Having studied AI in university, she was always interested in user adoption and human computer interaction. “I did my PhD on something called motivational user interfaces, which was an interesting collision of psychology and technology,” she says. Her main questions with it were: “What motivates people? How do you get increased user adoption? How do you design technologies so that they’re easier to use?”
She likes to bring “a reality check to some of the hype” around technology and one of her mottos is, “Know thy user for they are not yourself.” It is, she said, a good guiding principal to have for technologists who might have a tendency to forget about the importance of communicating their “brilliant” ideas to their user base.
And, even if ideas fail at the test stage, failure can lead to lessons being learned.
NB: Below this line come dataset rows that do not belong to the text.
-- ==== Sys2Proof/WellFormed.lean ====
section
/-!
DEFINITION. What makes an instruction and a configuration well formed.
The checks on a PRELOAD image stand in Machine/Image.lean.
-/
namespace Sys2Proof

/-- Every operand of an instruction is one bit of its word (30_encoding.md R112), so every term of
`Instr` is an instruction: an argument of WRITE_BIT other than 0 or 1 cannot be expressed
(93_implementation_defined.md U4). -/
def Instr.wellFormed : Instr → Bool
  | .readBit | .writeBit _ | .reset | .preload | .setMotor _ | .setSense _ | .senseToggle => true
  | .rIdle | .rPreamble | .rHeader | .rHdrCks | .rUnknown4 | .rUnknown5 | .rUnknown6 | .rBodyPre
  | .rBody | .rBodyCks | .rUnknown10 | .rUnknown11 | .rUnknown12 | .rStop | .rUnknown14
  | .rUnknown15 => true
  | .wIdle | .wPreamble | .wHeader | .wHdrCks | .wSkip4 | .wUnknown5 | .wUnknown6 | .wUnknown7
  | .wBody | .wBodyCks | .wSkip10 | .wUnknown11 | .wUnknown12 | .wStop | .wUnknown14
  | .wUnknown15 => true

/-- What the rules ask of a configuration, in whichever way the parameters are set: the tape marks
have two halves (00_scope.md R8), a checksum is two bytes (R10), the length field lies in the
header, the body buffer is within R8's bounds, and no counter can wrap (42_write_fsm.md R215). -/
structure Config.WellFormed (c : Config) : Prop where
  btm_even    : c.btm % 2 = 0
  stm_even    : c.stm % 2 = 0
  cks_two     : c.cksBits = 16
  len_inside  : c.lenOff + 1 < c.hdrBytes
  hdr_count   : c.hdrBits < 2 ^ 32
  rpre_count  : c.rPreLen < 2 ^ 32
  rbpre_count : c.rBpreLen < 2 ^ 32
  wpre_count  : c.wPreLen < 2 ^ 32
  skip4_count : c.wSkip4 < 2 ^ 32
  skip10_count : ∀ n, c.wSkip10 n < 2 ^ 32
  body_pos    : 1 ≤ c.bodyMax
  body_bound  : c.bodyMax ≤ 65536

end Sys2Proof
end

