-- ==== Sys2Proof/Machine/Step.lean ====
section
/-!
DEFINITION. One step of the machine: the oldest pending operation, whole and atomic (10_state.md R20,
20_memory.md R69).
-/
namespace Sys2Proof.Machine

/-- A word placed where the step finds its next operation: pushed on the queue, with the side inputs
the port already shows. -/
def State.pushCommand (s : State) (cmd : Byte) : State :=
  { s with queue := { cmd := cmd, side := s.port } :: s.queue }

/-- The next step is the advancing call that finds `rstate` = `code` (40_interface_ops.md R131):
READ_BIT pending, the motor on, the phase at the data level, no write holding the reader off. -/
def State.placeReadCode (s : State) (code : Code) : State :=
  (((s.setRd { s.rd with rstate := code, rphase := .data }).setGates true
    (s.sense && !writeInProgress s))).pushCommand 0x10#8

/-- `s` with the instruction of a table word placed where `step` takes its next one. A command word
is the next pending operation; a state code stands in `rstate` of an advancing call. Log entries 3
and 7. -/
def State.withFetchWord (s : State) (_nbits w : Nat) : State :=
  match decodeCommand (BitVec.ofNat 8 w) with
  | some _ => s.pushCommand (BitVec.ofNat 8 w)
  | none =>
    match stateCode (BitVec.ofNat 8 w) with
    | some code => s.placeReadCode code
    | none => s.pushCommand (BitVec.ofNat 8 w)

/-- One step: with nothing pending the block does nothing (70_reset_and_hazards.md R270); a word that
is no operation is refused, the state unchanged (30_encoding.md R112). -/
def step (s : State) : Host.Outcome State Fault Refusal :=
  match fetch s with
  | .idle => .next s
  | .invalid cmd => .refused (.notAnOperation cmd)
  | .operation i t => exec i t

end Sys2Proof.Machine
end

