-- ===== the read FSM =====

/-- R171: the next pulse of the frame of a given byte. At a byte boundary the sync pulse, which counts nothing; else bit
`7 - (rcnt mod 8)`, counted where the section counts, with `rsync` cleared and (in Body) `tcount`
advanced at the eighth bit. -/
def Obligations.ByteFrameSendsSyncThenBits : Prop :=
  ∀ (byte : Byte) (counted isbody : Bool) (s : State),
    (s.rd.rcnt.toNat % 8 = 0 ∧ s.rd.rsync = false →
      rByteFrame byte counted isbody s =
        { s with rd := { s.rd with rsync := true }, rdData := some long }) ∧
    (¬ (s.rd.rcnt.toNat % 8 = 0 ∧ s.rd.rsync = false) →
      rByteFrame byte counted isbody s =
        { s with
          rd := { s.rd with
            rsum := if counted = true ∧ byte.getLsbD (7 - s.rd.rcnt.toNat % 8) = true
              then s.rd.rsum + 1 else s.rd.rsum
            rcnt := s.rd.rcnt + 1
            rsync := if (s.rd.rcnt + 1).toNat % 8 = 0 then false else s.rd.rsync }
          tcount := if (s.rd.rcnt + 1).toNat % 8 = 0 ∧ isbody = true then s.tcount + 1 else s.tcount
          rdData := some (byte.getLsbD (7 - s.rd.rcnt.toNat % 8)) })

/-- R172: R.IDLE clears the scratch and `tcount`, goes on to R.PREAMBLE in the same operation, and the
first gap pulse, SHORT, is returned. -/
def Obligations.ReadIdleStartsThePreamble : Prop :=
  ∀ s : State,
    exec .rIdle s = exec .rPreamble { s with
      rd := { s.rd with rstate := 1, rcnt := 0, rsync := false, rsum := 0, rblen := 0, rcks := 0 }
      tcount := 0 } ∧
    exec .rIdle s = .next { s with
      rd := { s.rd with rstate := 1, rcnt := 1, rsync := false, rsum := 0, rblen := 0, rcks := 0 }
      tcount := 0
      rdData := some short }

/-- R173: R.PREAMBLE returns `PRE(rcnt)` for 201 pulses, then falls through to R.HEADER. -/
def Obligations.ReadPreambleSendsItsPulses : Prop :=
  ∀ s : State,
    (s.rd.rcnt.toNat < 201 →
      exec .rPreamble s = .next { s with
        rd := { s.rd with rcnt := s.rd.rcnt + 1 }
        rdData := some (decide ((120 ≤ s.rd.rcnt.toNat ∧ s.rd.rcnt.toNat < 160)
          ∨ s.rd.rcnt.toNat = 200)) }) ∧
    (201 ≤ s.rd.rcnt.toNat →
      exec .rPreamble s =
        exec .rHeader { s with rd := { s.rd with rstate := 2, rcnt := 0, rsync := false } })

/-- R174: R.HEADER sends the byte frame of `header[rcnt div 8]` for 1024 data bits, counting, then
latches `rcks` and falls through to R.HDRCKS. -/
def Obligations.ReadHeaderSendsTheHeader : Prop :=
  ∀ s : State,
    (s.rd.rcnt.toNat < 1024 →
      exec .rHeader s = .next (rByteFrame (s.header.read (s.rd.rcnt.toNat / 8)) true false s)) ∧
    (1024 ≤ s.rd.rcnt.toNat →
      exec .rHeader s = exec .rHdrCks { s with
        rd := { s.rd with rstate := 3, rcnt := 0, rsync := false, rcks := s.rd.rsum } })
Like Tomescu, one lesson Millard would like to see STEM professionals take on board is diversity. “I think we do definitely need a lot more gender diversity in tech, for a start, and not just gender diversity, everything, to be honest, because we know that more diverse teams tend to be a lot more innovative for a start.”
Another is storytelling and learning to hook people in with “human stories” rather than making them sit through tedious presentations full of graphs and statistics. Millard explained that the business leaders she deals with can be interested in technology but also confused by it at the same time.
“I think there’s a disconnect. Certainly, our research is showing that there is a disconnect between the excitement in the technology world with some of this tech and it’s not mirrored necessarily by excitement in the business world. So, a lot of the hyped technologies aren’t really hitting home with business leaders, because they don’t know what they could do for them.”
Millard’s job is all about explaining tech tools in simple terms to businesspeople, telling them in plain English what impact they will have on their business operations, on their employees and on their future bottom lines.
“It’s really about trying to articulate a lot of these ideas in terms of stories, and if it’s appropriate, not always, but we try and bring some humour to it as well and have a bit of fun.”